▸ Problem details: Starting at the line with "obtain ⟨d, b, m, p, r, n, w, y, f, h⟩ := h" and going on through the line with "sys : t.sys = s.sys", reproduce each line in the records below exactly and nothing more.
-*-*-
/-! The watch on timed conditions. -/
@[simp] theorem watch_dev (s : State) : (watch s).dev = s.dev := rfl
@[simp] theorem watch_trans (s : State) : (watch s).trans = s.trans := rfl
@[simp] theorem watch_blockCause (s : State) : (watch s).blockCause = s.blockCause := rfl
@[simp] theorem watch_alm (s : State) : (watch s).alm = s.alm := rfl
@[simp] theorem watch_hst (s : State) : (watch s).hst = s.hst := rfl
@[simp] theorem watch_gfe (s : State) : (watch s).gfe = s.gfe := rfl
@[simp] theorem watch_lpe (s : State) : (watch s).lpe = s.lpe := rfl
@[simp] theorem watch_mod (s : State) : (watch s).mod = s.mod := rfl
@[simp] theorem watch_plk (s : State) : (watch s).plk = s.plk := rfl
@[simp] theorem watch_spu (s : State) : (watch s).spu = s.spu := rfl
@[simp] theorem watch_bsd (s : State) : (watch s).bsd = s.bsd := rfl
@[simp] theorem watch_adc (s : State) : (watch s).adc = s.adc := rfl
@[simp] theorem watch_recd (s : State) : (watch s).recd = s.recd := rfl
@[simp] theorem watch_rdn (s : State) : (watch s).rdn = s.rdn := rfl
@[simp] theorem watch_can (s : State) : (watch s).can = s.can := rfl
@[simp] theorem watch_lanes (s : State) : (watch s).lanes = s.lanes := rfl
@[simp] theorem watch_clk (s : State) : (watch s).clk = s.clk := rfl
@[simp] theorem watch_sfi (s : State) : (watch s).sfi = s.sfi := rfl
@[simp] theorem watch_sys (s : State) : (watch s).sys = s.sys := rfl
@[simp] theorem watch_sec (s : State) : (watch s).sec = s.sec := rfl
@[simp] theorem watch_tx (s : State) : (watch s).tx = s.tx := rfl
@[simp] theorem watch_pkg (s : State) : (watch s).pkg = s.pkg := rfl
@[simp] theorem watch_par (s : State) : (watch s).par = s.par := rfl
@[simp] theorem watch_pend (s : State) : (watch s).pend = s.pend := rfl
@[simp] theorem watch_clock (s : State) : (watch s).clock = s.clock := rfl
@[simp] theorem watch_free (s : State) : (watch s).free = s.free := rfl
@[simp] theorem watch_out (s : State) : (watch s).out = s.out := rfl
@[simp] theorem watch_pending (s : State) : (watch s).pending = s.pending := rfl
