/-- A fault for which no pair member withdraws (R342): its decision is logged, held and applied. -/
theorem raiseWith_rules (cfg c k i a b : Nat) (sc : List Nat) (s : State) (hw : withdrawCode c = false) :
    Rules s (raiseWith cfg c k i a b sc s) := by
  unfold raiseWith; dsimp only; split
  · exact repeatFault_rules ..
  · rw [hw]
    simp only [Bool.false_and, Bool.false_eq_true, if_false]
    exact (recData_reacts c i a b s).rules.trans (((Rules.of _ _).trans (logRec_logs ..).reacts.rules).trans
      ((fireKind_reacts ..).trans (applyReaction_reacts ..)).rules)
theorem raise_rules (c k i a b : Nat) (sc : List Nat) (s : State) (hw : withdrawCode c = false) :
    Rules s (raise c k i a b sc s) := raiseWith_rules _ _ _ _ _ _ _ _ hw
theorem raiseDev_rules (c k i : Nat) (s : State) (hw : withdrawCode c = false) : Rules s (raiseDev c k i s) :=
  raise_rules _ _ _ _ _ _ _ hw
theorem clearHeld_rules (auto : Bool) (h : Held) (s : State) : Rules s (clearHeld auto h s) := by
  have h1 : ∀ q r, Rules s (logRec r { s with spu := q }) := fun q r => (Rules.of s q).trans (logRec_logs ..).reacts.rules
  have h2 : ∀ c lv k x, Rules x (rejoinChans c lv k x) := fun c lv k x =>
    ⟨(rejoinChans c lv k x).spu, x.dev, x.blockCause, (rejoinChans c lv k x).mod, x.plk, x.recd, x.rdn,
      (rejoinChans c lv k x).spu.sweeps, x.sys.bist, x.free, .refl _⟩
  exact .ite (h1 _ _) (.ite ((h1 _ _).trans ((immediateStates_reacts s _).rules.trans ((h2 _ _ _ _).trans (sendRelease_reacts ..).rules)))
    ((h1 _ _).trans (immediateStates_reacts s _).rules))
theorem clearWhere_rules (auto : Bool) (f : Held → Bool) (s : State) : Rules s (clearWhere auto f s) :=
  .foldl _ (fun _ _ => clearHeld_rules ..) _ s
theorem condHolds_rules (c k i : Nat) (s : State) : Rules s (condHolds c k i s) := (Rules.of s _).trans (clearWhere_rules ..)
theorem condHoldsCode_rules (c : Nat) (s : State) : Rules s (condHoldsCode c s) := (Rules.of s _).trans (clearWhere_rules ..)
theorem condFails_rules (c k i : Nat) (s : State) : Rules s (condFails c k i s) := .of s _
theorem runRaise_rules (c k i a b : Nat) (sc : List Nat) (x : Bool) (s : State) (hw : withdrawCode c = false) :
    Rules s (runRaise c k i a b sc x s) :=
  .ite (.ite (.refl s) ((Rules.of s _).trans (raise_rules _ _ _ _ _ _ _ hw))) (.of s _)

/-- After a decision for which no member withdraws the fault is held. -/
theorem raiseWith_held (cfg c k i a b : Nat) (sc : List Nat) (s : State) (hw : withdrawCode c = false) :
    isHeld c k i (raiseWith cfg c k i a b sc s) = true := by
  have keep : ∀ {x y : State}, Reacts x y → y.spu.held = x.spu.held := by
    intro x y h
    obtain ⟨d, b, m, p, r, n, w, z, g, h⟩ := h
    obtain ⟨n', l, a, o, rfl, h⟩ := h
    rfl
  unfold raiseWith; dsimp only; split
  · rename_i h
    unfold repeatFault; dsimp only; split
    · exact h
    · rename_i x hx
      show (State.spu _).held.any _ = true
      rw [keep ((holdRec_hears ..).trans (setEventAll_hears _)).reacts]
      have h' := List.any_eq_true.mp (show (s.spu.held.any (sameFault c k i)) = true from h)
      obtain ⟨y, hy, hs⟩ := h'
      have hxs := List.find?_some hx
      refine List.any_eq_true.mpr ⟨_, List.mem_map.mpr ⟨y, hy, rfl⟩, ?_⟩
      rw [if_pos hs]
      simpa [sameFault] using hxs
  · rw [hw]
    simp only [Bool.false_and, Bool.false_eq_true, if_false]
    have any : ∀ {l m : List Held}, l = m → m.any (sameFault c k i) = true → l.any (sameFault c k i) = true := fun e h => e ▸ h
    refine any (keep ((fireKind_reacts ..).trans (applyReaction_reacts ..))) (any (keep (logRec_logs ..).reacts) ?_)
    simp [sameFault, stampRec, stampAt]
theorem raise_held (c k i a b : Nat) (sc : List Nat) (s : State) (hw : withdrawCode c = false) :
    isHeld c k i (raise c k i a b sc s) = true := raiseWith_held _ _ _ _ _ _ _ _ hw
theorem raiseDev_held (c k i : Nat) (s : State) (hw : withdrawCode c = false) : isHeld c k i (raiseDev c k i s) = true :=
  raise_held _ _ _ _ _ _ _ hw

/-! What such a change leaves alone. -/

/-- What raising and clearing keep. -/
structure Undisturbed (s t : State) : Prop where
  transitions : t.trans = s.trans
  alm : t.alm = s.alm
  gfe : t.gfe = s.gfe
  lpe : t.lpe = s.lpe
  bsd : t.bsd = s.bsd
  adc : t.adc = s.adc
  can : t.can = s.can
  lanes : t.lanes = s.lanes
  clk : t.clk = s.clk
  sfi : t.sfi = s.sfi
  sec : t.sec = s.sec
  tx : t.tx = s.tx
  pkg : t.pkg = s.pkg
  par : t.par = s.par
  pend : t.pend = s.pend
  since : t.since = s.since
  clock : t.clock = s.clock
  pending : t.pending = s.pending
  sys : ∃ y, t.sys = { s.sys with bist := y }
  token : t.hst.token = s.hst.token
  tokenChanges : t.hst.tokenChanges = s.hst.tokenChanges
  tokenAt : t.hst.tokenAt = s.hst.tokenAt
  staged : t.hst.staged = s.hst.staged
  order : t.hst.order = s.hst.order
  sq : t.hst.sq = s.hst.sq
  hp : ∀ p, (t.hp p).mute = (s.hp p).mute
  out : ∀ x ∈ s.out, x ∈ t.out

theorem Rules.keep {s t : State} (h : Rules s t) : Undisturbed s t := by
  obtain ⟨q, h⟩ := h
  obtain ⟨d, b, m, p, r, n, w, y, f, h⟩ := h
  obtain ⟨k, l, a, o, rfl, h1, h2, h3, h4, h5, h6, h7⟩ := h
  constructor
  case sys => exact ⟨y, rfl⟩
  case out => intro x hx; simp [hx]
  all_goals first | rfl | assumption

/-- What an answer keeps: everything outside the host unit. -/
structure HostOnly (s t : State) : Prop where
  transitions : t.trans = s.trans
  dev : t.dev = s.dev
  blockCause : t.blockCause = s.blockCause
  alm : t.alm = s.alm
  gfe : t.gfe = s.gfe
  lpe : t.lpe = s.lpe
  mod : t.mod = s.mod
  plk : t.plk = s.plk
  spu : t.spu = s.spu
  bsd : t.bsd = s.bsd
  adc : t.adc = s.adc
  recd : t.recd = s.recd
  rdn : t.rdn = s.rdn
  can : t.can = s.can
  lanes : t.lanes = s.lanes
  clk : t.clk = s.clk
  sfi : t.sfi = s.sfi
  sys : t.sys = s.sys
  sec : t.sec = s.sec
  tx : t.tx = s.tx
  pkg : t.pkg = s.pkg
  par : t.par = s.par
  pend : t.pend = s.pend
  since : t.since = s.since
  clock : t.clock = s.clock
  free : t.free = s.free
  pending : t.pending = s.pending
  out : ∀ x ∈ s.out, x ∈ t.out

theorem Talks.keep {s t : State} (h : Talks s t) : HostOnly s t := by
  obtain ⟨g, o, rfl⟩ := h
  constructor
  case out => intro x hx; simp [hx]
  all_goals rfl

end Sys2Proof.Machine
end

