-- ==== Sys2Proof/Laws/Settled.lean ====
section
/-! SUPPORT. Every meaning answers a next state whose pins have been settled. -/
namespace Sys2Proof.Machine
-*-*-
▸ Written answer:
  obtain ⟨d, b, m, p, r, n, w, y, f, h⟩ := h
  obtain ⟨k, l, a, o, rfl, h1, h2, h3, h4, h5, h6, h7⟩ := h
  constructor
  case sys => exact ⟨y, rfl⟩
  case out => intro x hx; simp [hx]
  all_goals first | rfl | assumption

/-- What an answer keeps: everything outside the host unit. -/
structure HostOnly (s t : State) : Prop where
  transitions : t.trans = s.trans
  dev : t.dev = s.dev
  blockCause : t.blockCause = s.blockCause
  alm : t.alm = s.alm
  gfe : t.gfe = s.gfe
  lpe : t.lpe = s.lpe
  mod : t.mod = s.mod
  plk : t.plk = s.plk
  spu : t.spu = s.spu
  bsd : t.bsd = s.bsd
  adc : t.adc = s.adc
  recd : t.recd = s.recd
  rdn : t.rdn = s.rdn
  can : t.can = s.can
  lanes : t.lanes = s.lanes
  clk : t.clk = s.clk
  sfi : t.sfi = s.sfi
  sys : t.sys = s.sys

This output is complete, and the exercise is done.